Disclaimer: I am sure y'all know the drill. Nope don't own them! Nope no money made either! This is just a PWP piece that bugged me until I got it out of my system.
Thanks to my Betas Sarah and Lisa for their help, and to Michelle (my evil twin) for egging me on. If you like it please let me know, if you don't please no flames!
I can here the voices around me, and I feel the tight grip on my hand, but it is getting dark. From a distance I hear a voice calling me Come on man, dont do this, ya gotta stay here with us. I try again to focus on the concerned blue eyes. This time I smile before I give in to the darkness. It is so much better than the pain.
Beep, Beep, Beep. When I first wake up a familiar sound greets me. It is loud and very annoying. The next thing I notice is a very strong antiseptic smell, a hospital how wonderful. How many times has this happened? Too many to count, but usually I am the one waiting in those hard plastic chairs.
I crack open my eyes and groan. The others are at my side in an instant. One is missing! Vin! Oh god am I too late? Have I lost another family member? Before I can call out again he is there, his soothing voice letting me know everything is alright and I can go back to sleep.
Next time I wake it is a little more painful, they must be cutting back on the pain meds. What fun. They are all still here. Standing guard is what we always call it. When they hear me stir they are back again. One checks my temperature, another gets me a drink, yet another starts asking about pain, JD runs to get a nurse, and Ezra stands at the foot of my bed grinning at me. God I hate it when he does that.
Dr Eaton comes in and shoos them all away, for this I am grateful. When I try to take a deep breath I hiss in pain, the stitches are still tender, that must be where the bullet went in. They are all on their feet at the sound, ready to hover again. The doctor waves them away and looks at me with pity. If he only knew. I could usually keep them in line, well sort of. Not today though, the pain meds have me feeling a little fuzzy, and I am already falling back to sleep.
It is getting better. I am able to sleep a lot, which is good because I dont have to look at them. I know they mean well, but the hovering is getting on my nerves. I am a grown man for crying out loud. I dont need them to adjust the bed, or change the TV channels; JD even dumped ice water in my lap today trying to get me to drink. Then he wanted to change my gown. But when Vin offered to wipe my ass, well that was enough! OUT! I know my yell was heard on the 5th floor, and honestly it made me proud. But my glare wasn't nearly effective enough. Oh, they left for a while, but they will be back. They always come back.
They are vultures I tell you! Picking at me. Today they tried to brush my hair, and dont even get me started about blankets. One will decide I am too cold and pile them on, and a few moments later another will decide I am too warm and take them off. If I have another hand on my cheek or forehead checking on my temperature, honest to god I will shoot someone!
A few short days ago I was a respected member of this team. Thanks to a small chunk of lead I have been reduced to a child, if I had known it would be this type of hell I would have let the gunman kill me. At least I wouldnt suffer like this.
But the good news is I get to have solid food today. But now the hovering masses have decided to feed me. Ok, now Buck is making airplane noises. I really am going to shoot him! I am not a child leave me alone! I feel like I am saying this for the millionth time. No one listens, so I pout! I really think they are enjoying this. They know I cant kill them from a hospital bed and with only one good arm.

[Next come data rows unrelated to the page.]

-- ==== Sys2Proof/Machine/State.lean ====
section
/-! DEFINITION. Machine/State.lean: the state of the block as plain data: every register (staged and in force), every
counter, FIFO, table, mode and pin the spec gives it, the queue of waiting commands, and the state after reset.
Each structure's field docstring cites the rule that gives the field; a default is the field's value at reset. -/

namespace Sys2Proof.Machine

open Sys2Proof

/-! ## What the block sends out -/

/-- A completion (R352): bytes 0 to 23 as a little-endian number, then the trailer's INDEX, RING, STATUS, TYPE and SUB.
PHASE and LOST are added when the entry is written. -/
structure Completion where
  body : Nat := 0
  index : Nat := 0
  ring : Nat := 0
  status : Nat := 0
  typ : Nat := 0
  sub : Nat := 0
deriving DecidableEq, Repr

/-- What leaves the block, in the order in which it leaves: requests to host memory, messages, frames, pins. -/
inductive Output where
  /-- A completion written to a CQ (R352): CQ, producer index, host address, PHASE, LOST, entry. -/
  | completion (cq index addr : Nat) (phase lost : Bool) (c : Completion)
  /-- Data written to host memory: address, bytes, Relaxed Ordering attribute (R352). -/
  | hostWrite (addr : Nat) (data : List Byte) (relaxed : Bool)
  /-- An MSI-X message (R357): vector, address, data. -/
  | msix (vector addr data : Nat)
  /-- A read request for a doorbell block (R342). -/
  | doorbellFetch (block addr : Nat)
  /-- A read request for a descriptor (R344): ring, index, address. -/
  | descriptorFetch (ring index addr : Nat)
  /-- A read request of host memory for a command, a send or a Shuttle burst. -/
  | hostRead (addr len : Nat)
  /-- A failed read of host memory is reported through Advanced Error Reporting (R368). -/
  | aerReport
  /-- A configuration request is answered with Request Retry Status (R336). -/
  | configRetry
  /-- A frame leaving on a MAC, with a valid or an invalid FCS (R309, R310). -/
  | frameOut (mac : Nat) (data : List Byte) (badFcs : Bool)
  /-- A fragment of a preempted frame leaving on a MAC; the final one ends with the frame's FCS (R314). -/
  | fragment (mac : Nat) (data : List Byte) (final : Bool)
  /-- A pause frame: MAC, opcode, class-enable vector, quanta by priority (R313). -/
  | pauseOut (mac opcode vector : Nat) (quanta : List Nat)
  /-- A 66-bit block sent on a lane: its sync header and the 64 bits behind it, bit 0 first, scrambled but for a pair marker
  (R298, R300). -/
  | lineBlock (lane sync bits : Nat)
  /-- An upstream burst: grant start, length, power level, bytes from the preamble on (R94 to R106). -/
  | burst (start length level : Nat) (data : List Byte)
  /-- One PCM highway frame: the polarity of HWY_FS (true: active low), and the samples driven, by 256 × highway + slot (R320,
  R323). -/
  | pcmOut (fsLow : Bool) (samples : Sparse Nat)
  /-- A pulse on PPS_OUT: its second and its width in microseconds (R162). -/
  | pps (sec width : Nat)
deriving DecidableEq, Repr

/-! ## Pick (01_pick_timing.md) -/

/-- Pick generator states (the state table above R17). -/
inductive PickGen where
  | free | locked | flywheel
deriving DecidableEq, Repr

/-- A sweep whose export is running (R34, R36). -/
structure SweepExport where
  pick : Nat
  seq : Nat
  groups : Nat
  skipped : Nat
  flywheel : Bool
  jump : Bool
  cells : List Nat
deriving DecidableEq, Repr

/-- The pick generator, the pick counter and the sweep machine. -/
structure Pick where
  /-- PICK_STAT.STATE. -/
  gen : PickGen := .free
  /-- The 48-bit pick counter (R19). -/
  count : Nat := 0
  /-- Pick count of the commit point last begun: what completions and notifications carry (R28, R358). -/
  point : Nat := 0
  /-- Commit points since power-on (the model's own count of picks, unaffected by R19 and by resets). -/
  commits : Nat := 0
  /-- PICK_LEN.CLOCKS. -/
  len : Nat := 125000
  /-- Lengths of the last 64 locked picks, newest first. -/
  lockedLens : List Nat := []
  /-- Flywheel: fraction of a clock carried, in 1/256. -/
  flyCarry : Nat := 0
  /-- A lock waits for the next line boundary (R18). -/
  lockPending : Bool := false
  /-- The core clock was switched in the pick in progress, which keeps its end (R426). -/
  switched : Bool := false
  /-- Smallest and largest pick length since the last read of PICK_LEN_RANGE. -/
  range : Option (Nat × Nat) := none
  /-- PICK_LEN_RANGE has been read since reset. -/
  rangeRead : Bool := false
  /-- The header count of the pick that is arriving (R19, R63). -/
  headerCount : Option Nat := none
  /-- PICK_COMMIT_STAT.APPLIED and CARRIED (R25). -/
  applied : Nat := 0
  carried : Nat := 0
  /-- Sweep: the export that is running, the next SEQ, points skipped and a jump seen since the last record (R34 to R36). -/
  exporting : Option SweepExport := none
  seq : Nat := 0
  skipped : Nat := 0
  jumped : Bool := false
  /-- An overrun of the export has the next sweep point skipped (R29). -/
  skipNext : Bool := false
  /-- Core clock of the last commit point. -/
  began : Nat := 0
  /-- At the last commit point the activation state was WOVEN and the generator LOCKED (R150). -/
  wovenHere : Bool := false
deriving DecidableEq, Repr

/-! ## Modes, domains and the Tension arbiter (15_power_startup.md) -/

/-- Operating modes (R5). -/
inductive Mode where
  | off | calibrate | listen | active | doze | safe
deriving DecidableEq, Repr
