-- ==== Sys2Proof/Machine/Pause.lean ====
section
/-! DEFINITION. Machine/Pause.lean: lanes and MACs as state, their status registers, and the flow control that received
frames' buffers drive: pause frames (R313) and YHOLD (R304). -/

namespace Sys2Proof.Machine

open Sys2Proof

def setPorts (s : State) (p : Ports) : State := { s with ports := p }

/-! ## Lanes and MACs -/

def laneAt (s : State) (n : Nat) : Lane := sget {} s.ports.lanes n
def macAt (s : State) (p : Nat) : MacU := sget {} s.ports.macs p

/-- Code of LANE_STAT.STATE. -/
def laneCode : LaneSt → Nat
  | .off => 0
  | .refused => 1
  | .pwrWait => 2
  | .train => 3
  | .down => 4
  | .up => 5

/-- Write lane `n`; LANE_STAT[n] and FULL follow, CHANGE is kept. -/
def setLane (s : State) (n : Nat) (x : Lane) : State :=
  let s := setPorts s { s.ports with lanes := sput {} s.ports.lanes n x }
  let s := setFld s (Reg.laneYmgmtTxHi n) 30 30 (b2n (decide (16 ≤ x.txFifo.length)))
  setReg s (Reg.laneStat n) (x.ctle % 16 * 2 ^ 16 + b2n x.holdTx * 2 ^ 8 + b2n x.holdRx * 2 ^ 7 + b2n x.peerRdy * 2 ^ 6
    + b2n (x.lock || x.block) * 2 ^ 5 + fld s (Reg.laneStat n) 4 4 * 2 ^ 4 + laneCode x.st)

/-- Levels paused, as a bit per level. -/
def pausedBits (x : MacU) : Nat := sumList (x.paused.map (fun e => 2 ^ e.1))
where
  /-- Sum of a list. -/
  sumList (l : List Nat) : Nat := l.foldl (· + ·) 0

/-- Write MAC `p`; MAC_STAT[p] follows, CHANGE is kept. -/
def setMac (s : State) (p : Nat) (x : MacU) : State :=
  let s := setPorts s { s.ports with macs := sput {} s.ports.macs p x }
  setReg s (Reg.macStat p) (pausedBits x % 256 * 2 ^ 16 + b2n x.verified * 2 ^ 5 + b2n x.remoteFault * 2 ^ 4
    + b2n x.localFault * 2 ^ 3 + fld s (Reg.macStat p) 2 2 * 2 ^ 2 + b2n (!x.xoff.isEmpty) * 2 + b2n x.link)

/-- Mode of lane `n` in force, and its Yonov rate. -/
def laneMode (s : State) (n : Nat) : Nat := fld s (Reg.laneCfg n) 19 16
def laneYrate (s : State) (n : Nat) : Nat := fld s (Reg.laneCfg n) 11 10

/-- The lane whose mode binds MAC `p` (R284, R306). -/
def macLane (p : Nat) : Nat := p % 16

/-- MAC `p` is bound by a lane that is UP. -/
def macBound (s : State) (p : Nat) : Bool :=
  let n := macLane p
  let m := laneMode s n
  (laneAt s n).st == .up && (if p < 16 then decide (1 ≤ m) && decide (m ≤ 9) else m == 9)

/-- Rate of MAC `p` in Mb/s. -/
def macRate (s : State) (p : Nat) : Nat := [0, 1000, 1000, 2500, 5000, 10000, 25000, 50000, 100000, 5000].getD (laneMode s (macLane p)) 0

/-- Domain of MAC `p` and of lane `n`. -/
def macDom (p : Nat) : Nat := if p < 16 then 25 else 26
def laneDom (n : Nat) : Nat := if n < 8 then 23 else 24

/-- MAC `p` is enabled, powered and up (R311), and no drain for DOZE runs (R414). -/
def macUp (s : State) (p : Nat) : Bool :=
  domOn s (macDom p) && flag s (Reg.macCfg p) 31 && (macAt s p).link && s.power.dozePhase == .none

/-- Counter `n` of MAC `p`; counter `c` of lane `n`. -/
def macCount (s : State) (p n : Nat) : State := count s 11 (16 * p + n)
def laneCount (s : State) (n c : Nat) : State := count s 12 (14 * n + c)

/-! ## Blocks sent on a lane (R298, R300) -/

/-- Lane `n` sends a block, its 64 bits scrambled. -/
def sendBlock (s : State) (n sync : Nat) (l : List Byte) : State :=
  let r := scramble64 (laneAt s n).scr (blockWord l)
  emit (setLane s n { laneAt s n with scr := r.1 }) (.lineBlock n sync r.2)

/-- Lane `n` sends a pair of markers, which are not scrambled. -/
def sendMarkers (s : State) (n : Nat) : State :=
  emit (emit s (.lineBlock n (pairMark false).1 (pairMark false).2)) (.lineBlock n (pairMark true).1 (pairMark true).2)

/-- The pair markers that have fallen due on lane `n`: at 156.25 million blocks a second, five blocks in 32 ns, a pair every
16,384 of them (R298). -/
def pairSend (n : Nat) (s : State) : State :=
  let x := laneAt s n
  if laneMode s n = 9 ∧ 4 ≤ laneCode x.st ∧ domOn s (laneDom n) = true then
    let k := (5 * s.ns - x.marks) / 524288
    forUpTo k (setLane s n { x with marks := x.marks + 524288 * k }) (fun _ s => sendMarkers s n)
  else s

/-! ## Receive buffers and thresholds -/

/-- Preemption is active on MAC `p` (R314). -/
def preemptOn (s : State) (p : Nat) : Bool :=
  flag s (Reg.macPreempt p) 31 && (flag s (Reg.macPreempt p) 30 || (macAt s p).verified)

/-- LEVEL `t` is express on MAC `p`. -/
def isExpress (s : State) (p t : Nat) : Bool := flag s (Reg.macPreempt p) t

/-- Bytes of frames of Spool source `src` that hold a buffer; one priority, or all (R304, R313). -/
def heldBytes (s : State) (src : Nat) (prio : Option Nat) : Nat :=
  ((s.spool.bufs.filter (fun e => e.2.st == .held && e.2.src == src &&
    (match prio with | some t => e.2.prio == t | none => true))).map (fun e => e.2.bytes)).foldl (· + ·) 0

/-- A pause frame leaves MAC `p` for the counts in `due`: quanta by priority (mode 2), or one value (mode 1). -/
def emitPause (s : State) (p : Nat) (due : List (Nat × Nat)) : State :=
  if due.isEmpty then s
  else if fld s (Reg.macPauseCfg p) 25 24 = 1 then
    macCount (emit s (.pauseOut p 1 0 (due.map (·.2)))) p 12
  else
    let vec := (due.map (fun e => 2 ^ e.1)).foldl (· + ·) 0
    macCount (emit s (.pauseOut p 0x0101 vec ((List.range 8).map (fun t => sget 0 due t)))) p 12

/-- A pause frame may leave now: never inside a frame, but MAC control frames are express and preempt a preemptable frame
(R313, R314). -/
def pauseNow (s : State) (p : Nat) : Bool :=
  match (macAt s p).tx with
  | none => true
  | some t => preemptOn s p && !isExpress s p t.level

/-- Send a pause frame from MAC `p` for the counts in `due`, now or behind the frame in transmission; of two values that wait
for one count the later stands (R313). -/
def sendPause (s : State) (p : Nat) (due : List (Nat × Nat)) : State :=
  if pauseNow s p then emitPause s p due
  else
    let x := macAt s p
    let all := (List.range 8).filterMap (fun t => (due.find? (fun e => e.1 == t)).or (x.pauseDue.find? (fun e => e.1 == t)))
    setMac s p { x with pauseDue := all }

/-- The pause frame that waited leaves, ahead of the next queued frame. -/
def pauseFlush (s : State) (p : Nat) : State :=
  let x := macAt s p
  if x.pauseDue.isEmpty then s else emitPause (setMac s p { x with pauseDue := [] }) p x.pauseDue

/-- The counts that MAC `p` keeps in its mode, with their names. -/
def pauseCounts (s : State) (p : Nat) : List (Nat × Nat) :=
  match fld s (Reg.macPauseCfg p) 25 24 with
  | 1 => [(0, heldBytes s p none)]
  | 2 => (bitList 8 (fld s (Reg.macPauseCfg p) 23 16)).map (fun t => (t, heldBytes s p (some t)))
  | _ => []

/-- Thresholds crossed on MAC `p` (R313). -/
def macScan (s : State) (p : Nat) : State :=
  let x := macAt s p
  let on' := (pauseCounts s p).filter (fun e => decide (256 * fld s (Reg.macPauseThr p) 31 16 < e.2) && !x.xoff.contains e.1)
  let off := (pauseCounts s p).filter (fun e => decide (e.2 ≤ 256 * fld s (Reg.macPauseThr p) 15 0) && x.xoff.contains e.1)
  if on'.isEmpty && off.isEmpty then s
  else
    let q := fld s (Reg.macPauseCfg p) 15 0
    let due := sortPairs (on'.map (fun e => (e.1, q)) ++ off.map (fun e => (e.1, 0)))
    let s := setMac s p { x with xoff := x.xoff.filter (fun t => !(off.map (·.1)).contains t) ++ on'.map (·.1) }
    sendPause s p due
where
  /-- Ascending by name. -/
  sortPairs (l : List (Nat × Nat)) : List (Nat × Nat) := (List.range 8).filterMap (fun t => l.find? (fun e => e.1 == t))

/-- Thresholds crossed on Yonov lane `n` (R304). -/
def laneScan (s : State) (n : Nat) : State :=
  let x := laneAt s n
  let c := heldBytes s (32 + n) none
  if !x.holdTx && decide (256 * fld s (Reg.laneYholdThr n) 31 16 < c) then
    sendBlock (setLane s n { x with holdTx := true }) n 2 (yholdBlock true)
  else if x.holdTx && decide (c ≤ 256 * fld s (Reg.laneYholdThr n) 15 0) then
    sendBlock (setLane s n { x with holdTx := false }) n 2 (yholdBlock false)
  else s

/-- Flow control after buffers were taken or freed: every MAC that is up, every Yonov lane that is not OFF. -/
def pauseScan (s : State) : State :=
  let s := forUpTo 32 s (fun p s => if macUp s p then macScan s p else s)
  forUpTo 16 s (fun n s => if domOn s (laneDom n) && laneMode s n == 10 && decide (4 ≤ laneCode (laneAt s n).st) then laneScan s n else s)

/-- SPOOL_FREE: a unit frees a buffer (R254, R255). -/
def execSpoolFree (handle owner : Nat) (s : State) : Host.Outcome State Fault Refusal :=
  .next (if domOn s 14 then pauseScan (spoolFree s (handle % 2 ^ 20) (owner % 64)) else s)

end Sys2Proof.Machine
end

Finally I can go home, maybe there will be peace there. Before the doctor comes in for my final check up, I get yet another once over from the hen house. They laugh when I call them that, but honest to god after five days of them hovering I can see the feathers and hear the clucking of six mother hens.
Here they go again, Am I in pain? Am I nauseous? Am I dizzy? And even, have I taken a shit? They ought to know, I can't even be alone in the toilet, someone is always hovering outside the door waiting to help me back to bed.
Finally the Doctor is here to release me. The rest of the team are asked to leave and they file out one at a time. JD puts my water within easy reach, Buck fluffs my pillow again, Josiah feels my forehead once more for good measure, Ezra flashes another of those hated grins and dims the lights, and Vin picks up yet another blanket and covers my legs. Before he leaves he grabs my hand. Thank ya for savin my life. Then he silently follows the rest into the hall.
The last man to leave gives me a cocky grin. When hes all done, Ill take ya home with me, where I can take care of ya.
When I try to protest his grin gets even wider. Paybacks a bitch. Now be a good boy Nathan and do what the doctor orders."
I can hear them laughing at his words as Chris joins the rest of the hens.